**TASK TO CARRY OUT:** Those lines of the material below that fall between its first line and the line with "Walker-cache entries of", both included, are to be repeated exactly.

**THE DATA:**

+++++

/-- The memory system (R283 to R317) and the host memory the device reaches through the host window (R97). -/
structure Mem where
  /-- Bytes of the near and far tier by device address. -/
  bytes : Tbl Byte
  /-- Bytes of host memory by function and bus address. -/
  host : Tbl Byte
  /-- Poisoned 64 B lines, by device address / 64 (R288). -/
  poison : Tbl Bool
  /-- Lines that hold a latent error: 1 correctable, 2 uncorrectable (R287, R529). -/
  flips : Tbl Nat
  /-- Open WCB entries, oldest last write first (R294, R295). -/
  wcb : List WcbEntry
  /-- TLB entries of every Bay, newest first (R307). -/
  tlb : List TlbEntry
  /-- Walker-cache entries of every Bay, newest first (R307). -/
  walks : List WalkEntry
  /-- Cached check lines of the far tier, newest first: controller, group, dirty (R301). -/
  chk : List (Nat × Nat × Bool)
  /-- Corrected-error windows by channel, controllers at 256 + c (R291). -/
  storm : Tbl StormWin
  /-- Scrub position of each far-tier controller, a line number (R290). -/
  ftScrub : Tbl Nat
  /-- Stacks whose interface has failed its check (R523). -/
  deadStacks : List Nat
  /-- POISON and FAULT of a window access that has not yet completed, as XL_WIN_STAT will show them (R314). -/
  win : Option Nat
  /-- Pages of the TLB entries that the invalidation in progress has dropped: context, device address, size (R307). -/
  inval : List (Nat × Nat × Nat)
  deriving DecidableEq, Repr

/-- Memory with nothing in it. -/
def Mem.reset : Mem := ⟨[], [], [], [], [], [], [], [], [], [], [], none, []⟩

/-- Register space and memory together: what every data access acts on. -/
structure Dev where
  pg : Pages
  mem : Mem
  deriving DecidableEq, Repr


/-! ## Cores -/

/-- A stationary tile (R134): its operand format, K extent, rows of element codes with the E8S scale of each
element's block (127 when unscaled), and the scratch ranges it was loaded from, scales included (R157). -/
structure Tile where
  fmt : Fmt
  k : Nat
  rows : List (List (Nat × Nat))
  src : List (Nat × Nat)
  deriving DecidableEq, Repr

/-- The open OS pass (R135): extents and the index of the MSTREAM that opened it. -/
structure OsPass where
  mt : Nat
  nt : Nat
  opener : Nat
  deriving DecidableEq, Repr

/-- An item of a Gig message FIFO (R214): its source, the entries of 64 B that are still to be popped, whether its pop has
begun, and the place in the FIFO's 64 entries of the next one (R224). -/
structure FifoItem where
  node : Nat
  core : Nat
  entries : List (List Byte)
  started : Bool
  slot : Nat
  deriving DecidableEq, Repr

/-- A queued or running Gig routine (R209): routine, how many scalar instructions its code has, arguments, return counter, SYNC,
and the GCALL's index in its block. -/
structure GCallRec where
  routine : Nat
  len : Nat
  args : List W64
  retc : Option (Fin 16)
  sync : Bool
  index : Nat
  deriving DecidableEq, Repr

/-- The running Gig routine: its call, the index of its next scalar instruction, whether it waits in WAITF, whether the level was
crossed while it waited (R218), and whether a scratch access of it is held (R156, R222). -/
structure GRun where
  call : GCallRec
  pc : Nat
  waiting : Bool
  woken : Bool
  held : Bool
  deriving DecidableEq, Repr

/-- A deferred programme exception (R50, R53): the unit (0 MXA, 1 TVU, 2 XFER or control), its code and INDEX. -/
structure Deferred where
  kind : Nat
  code : Nat
  index : Nat
  deriving DecidableEq, Repr

/-- The speculative copies of a core (R50, R53, R129, R192). -/
structure Spec where
  ctr : Tbl W64
  cmp : Tbl Bool
  /-- A speculative VRNG SEED: seed and NODE. -/
  seed : Option (W64 × Bool)
  /-- MXA and TVU format flags set by the block, and those it cleared with CSET CLR. -/
  setM : W32
  clrM : W32
  setT : W32
  clrT : W32
  /-- Performance deltas: the key of a counter pair, and how much. -/
  perf : List (Nat × Nat)
  deferred : List Deferred
  /-- Pages that have a shadow frame, and the bytes written in them. -/
  pages : List Nat
  bytes : Tbl Byte
  /-- The block touched a page of its shadow pool, so its results are undefined (R51). -/
  tainted : Bool
  deriving DecidableEq, Repr

/-- The beat block a core runs (R238, R260). -/
structure Blk where
  id : Nat
  /-- Number of the block within the launch, from 0 (k of R193). -/
  k : Nat
  /-- Index of the next instruction to dispatch. -/
  idx : Nat
  /-- BEAT has been dispatched: the choice of the next block, none for END. -/
  done : Bool
  next : Option Nat
  /-- The block missed its boundary and runs on under SLIP, or is stopped under FAULT. -/
  overrun : Bool
  deriving DecidableEq, Repr

/-- What holds dispatch (R260, R277 to R279, R209, R50). -/
inductive WaitOn where
  | arr (tag : Option W16)
  | fence (sc : FScope) (cgs : BitVec 8)
  | event (e : Fin 16) (v : W64)
  | gcall
  | commit (index : Nat) (insn : CoreInsn)
  deriving DecidableEq, Repr

/-- Classes of outstanding XFER work (R279); an XGET with its tag and the bytes of its response that have still to land. -/
inductive OutKind where
  | dma | urecipe | uapply | xput (left : Nat) | xget (tag left : Nat) | xatom (seq : Nat) | xmsg | coll
  deriving DecidableEq, Repr

/-- An XFER instruction that has not completed: what it waits for, completion group, index, and the pages of its own core's
scratch that it has still to write (R156). -/
structure OutRec where
  kind : OutKind
  cg : Nat
  index : Nat
  pages : List Nat
  deriving DecidableEq, Repr

/-- One physical core: MXA, TVU, Gig, scratch and the native stream it runs (R14, R130 to R282). -/
structure Core where
  /-- Bytes of the 8 MiB scratch by offset, and its lines (offset / 64) that hold 1 a correctable or 2 an uncorrectable
  error. -/
  scr : Tbl Byte
  scrFlips : Tbl Nat
  /-- MXA: FRONT, BACK, the tile an MLOAD is loading, the two OS banks, the open pass, queued instructions (R134, R135,
  R260). -/
  front : Option Tile
  back : Option Tile
  loading : Option Tile
  bank0 : List (List W64)
  bank1 : List (List W64)
  pass : Option OsPass
  /-- The mode word in force, and the active OS bank (R138, R166). -/
  mmode : W32
  osel : Bool
  mxq : List (Nat × CoreInsn)
  /-- TVU queue; and whether the head of a queue waits for a free shadow frame (R50, R159, R260). -/
  tvq : List (Nat × CoreInsn)
  mWait : Bool
  tWait : Bool
  /-- A unit has met an exception and issues no later instruction of the block (R161, R200, R280). -/
  mStop : Bool
  tStop : Bool
  xStop : Bool
  /-- TVU: tile registers, a row of 128 B each, by register * 32 + row; mask registers by mask * 32 + row (R170, R171). -/
  treg : Tbl (BitVec 1024)
  masks : Tbl W64
  /-- Gig: registers, local store, queue, running routine, and the inbound FIFO (R206, R209, R214). -/
  greg : Tbl W64
  ls : Tbl Byte
  gq : List GCallRec
  grun : Option GRun
  gStop : Bool
  fifo : List FifoItem
  /-- Items complete and held for the boundary, in arrival order (R216). -/
  fifoHeld : List FifoItem
  /-- Messages whose header has arrived and whose last byte has not: the header's check and the entries reserved, 0 for
  one that is dropped (R215, R219). -/
  fifoResv : List (Nat × Nat)
  /-- Place of the next entry in the FIFO (R224). -/
  fifoTail : Nat
  /-- The fill at the end of the previous cycle, for the level crossing (R218). -/
  prevFill : Nat
  /-- Counters, comparators, the speculative copies, the block, its held instructions, what holds dispatch, outstanding
  work. -/
  ctr : Tbl W64
  cmp : Tbl Bool
  spec : Option Spec
  blk : Option Blk
  held : List (Nat × CoreInsn)
  wait : Option WaitOn
  outs : List OutRec
  /-- The core has failed: it stops and writes nothing further (R543). -/
  failed : Bool
  /-- A committed programme exception has halted the context (R41 EXC): the unit (0 MXA, 1 TVU, 2 Gig, 3 XFER or control), code and INDEX
  of the first of them (R455). -/
  exc : Bool
  excRec : Nat × Nat × Nat
  /-- Order in which work was dispatched and has not started: 0 matrix, 1 vector, 2 an XFER instruction that writes own
  scratch, 3 any other XFER instruction, 4 a FENCE of scope LOCAL, 5 a GCALL that has not returned (R156, R279). -/
  ord : List Nat
  /-- The context whose block state this is (R446); its committed seed and NODE, and whether a VRNG SEED has committed in its
  launch (R192, R202). -/
  owner : Option Nat
  seed : W64 × Bool
  seeded : Bool
  deriving DecidableEq, Repr

/-- A core as cold reset leaves it (SRAM content is not given: log entry 3). -/
def Core.reset : Core where
  scr := []
  scrFlips := []
  front := none
  back := none
  loading := none
  bank0 := []
  bank1 := []
  pass := none
  mmode := 0
  osel := false
  mxq := []
  tvq := []
  mWait := false
  tWait := false
  mStop := false
  tStop := false
  xStop := false
  treg := []
  masks := []
  greg := []
  ls := []
  gq := []
  grun := none
  gStop := false
  fifo := []
  fifoHeld := []
  fifoResv := []
  fifoTail := 0
  prevFill := 0
  ctr := []
  cmp := []
  spec := none
  blk := none
  held := []
  wait := none
  outs := []
  failed := false
  exc := false
  excRec := (0, 0, 0)
  ord := []
  owner := none
  seed := (0, false)
  seeded := false

/-! ## Contexts, modules, launches and rounds -/

/-- A declaration of a block (R229, R230): local tag, length source (0 CONST, 1 PREG, 2 SENDER), parameter register,
length; stage marks a declaration that the translator adds for a collective (R409). -/
structure DeclDef where
  tag : Nat
  lsrc : Nat
  preg : Nat
  len : Nat
  stage : Bool
  deriving DecidableEq, Repr

/-- A translated beat block (R229): budget in cycles, declarations, instructions. -/
structure BlockDef where
  budget : Nat
  decls : List DeclDef
  insns : List CoreInsn
  deriving DecidableEq, Repr

/-- A translated stream (R228): its slot mask and blocks. -/
structure StreamDef where
  mask : Nat
  blocks : List BlockDef
  deriving DecidableEq, Repr

/-- A declared parameter register (R233). -/
structure ParmDef where
  reg : Nat
  kind : Nat
  flags : Nat
  dflt : W64
  deriving DecidableEq, Repr

/-- A constant record (R234). -/
structure ConstDef where
  mask : Nat
  off : Nat
  data : List Byte
  deriving DecidableEq, Repr

/-- A capability field recorded at translation (R247): entry offset, least significant bit, width, value. -/
structure CapRec where
  off : Nat
  lsb : Nat
  width : Nat
  value : Nat
  deriving DecidableEq, Repr

/-- A translation cache entry (R245 to R247). -/
structure Module where
  digest : List Byte
  xlt : List Byte
  capGen : Nat
  caps : List CapRec
  minMode : Nat
  shadow : Nat
  streams : List StreamDef
  /-- The scalar instructions of each Gig routine (R208, R281). -/
  routines : List (List W64)
  parms : List ParmDef
  consts : List ConstDef
  /-- Group slots that a collective instruction of the module names (R401). -/
  grps : List Nat
  /-- Bytes of the translated form, which the translation cache holds (R485). -/
  bytes : Nat
  deriving DecidableEq, Repr

/-- A declaration of the context's current beat (R379, R380): full tag; expected length, none until a SENDER transfer's SOT;
payload bytes counted, the next PSEQ, SOT seen, the CRC-64 register, and the judgement. -/
structure Decl where
  tag : Nat
  len : Option Nat
  stage : Bool
  got : Nat
  next : Nat
  sot : Bool
  crc : W64
  done : Bool
  bad : Bool
  void : Bool
  deriving DecidableEq, Repr

/-- A confirmation round (R41 to R47): the beat, the block number of the launch it is for, this device's retained vote
(cause word and lowest failing node), the votes received by axis with cause and node, the axes whose reduction is sent on
(4 stands for the result at the origin), whether the block is the launch's last, whether the round was withdrawn, whether it has
ended with a result (kept so that a repeated VOTE is answered, R46, R47). -/
structure Round where
  beat : Nat
  k : Nat
  vote : Option (Nat × Nat)
  got : List (Nat × Nat × Nat)
  sent : List Nat
  final : Bool
  withdrawn : Bool
  ended : Bool
  deriving DecidableEq, Repr

/-- A beat of a launch: block number, beat, whether speculative, the block of each running core (logical), the fence epoch
it began under, whether its vote is cast. -/
structure LBeat where
  k : Nat
  beat : Nat
  spec : Bool
  blocks : List (Nat × Nat)
  fep : Nat
  voted : Bool
  deriving DecidableEq, Repr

+++++

**REPLY TO THE EXERCISE:**
/-- The memory system (R283 to R317) and the host memory the device reaches through the host window (R97). -/
structure Mem where
  /-- Bytes of the near and far tier by device address. -/
  bytes : Tbl Byte
  /-- Bytes of host memory by function and bus address. -/
  host : Tbl Byte
  /-- Poisoned 64 B lines, by device address / 64 (R288). -/
  poison : Tbl Bool
  /-- Lines that hold a latent error: 1 correctable, 2 uncorrectable (R287, R529). -/
  flips : Tbl Nat
  /-- Open WCB entries, oldest last write first (R294, R295). -/
  wcb : List WcbEntry
  /-- TLB entries of every Bay, newest first (R307). -/
  tlb : List TlbEntry
  /-- Walker-cache entries of every Bay, newest first (R307). -/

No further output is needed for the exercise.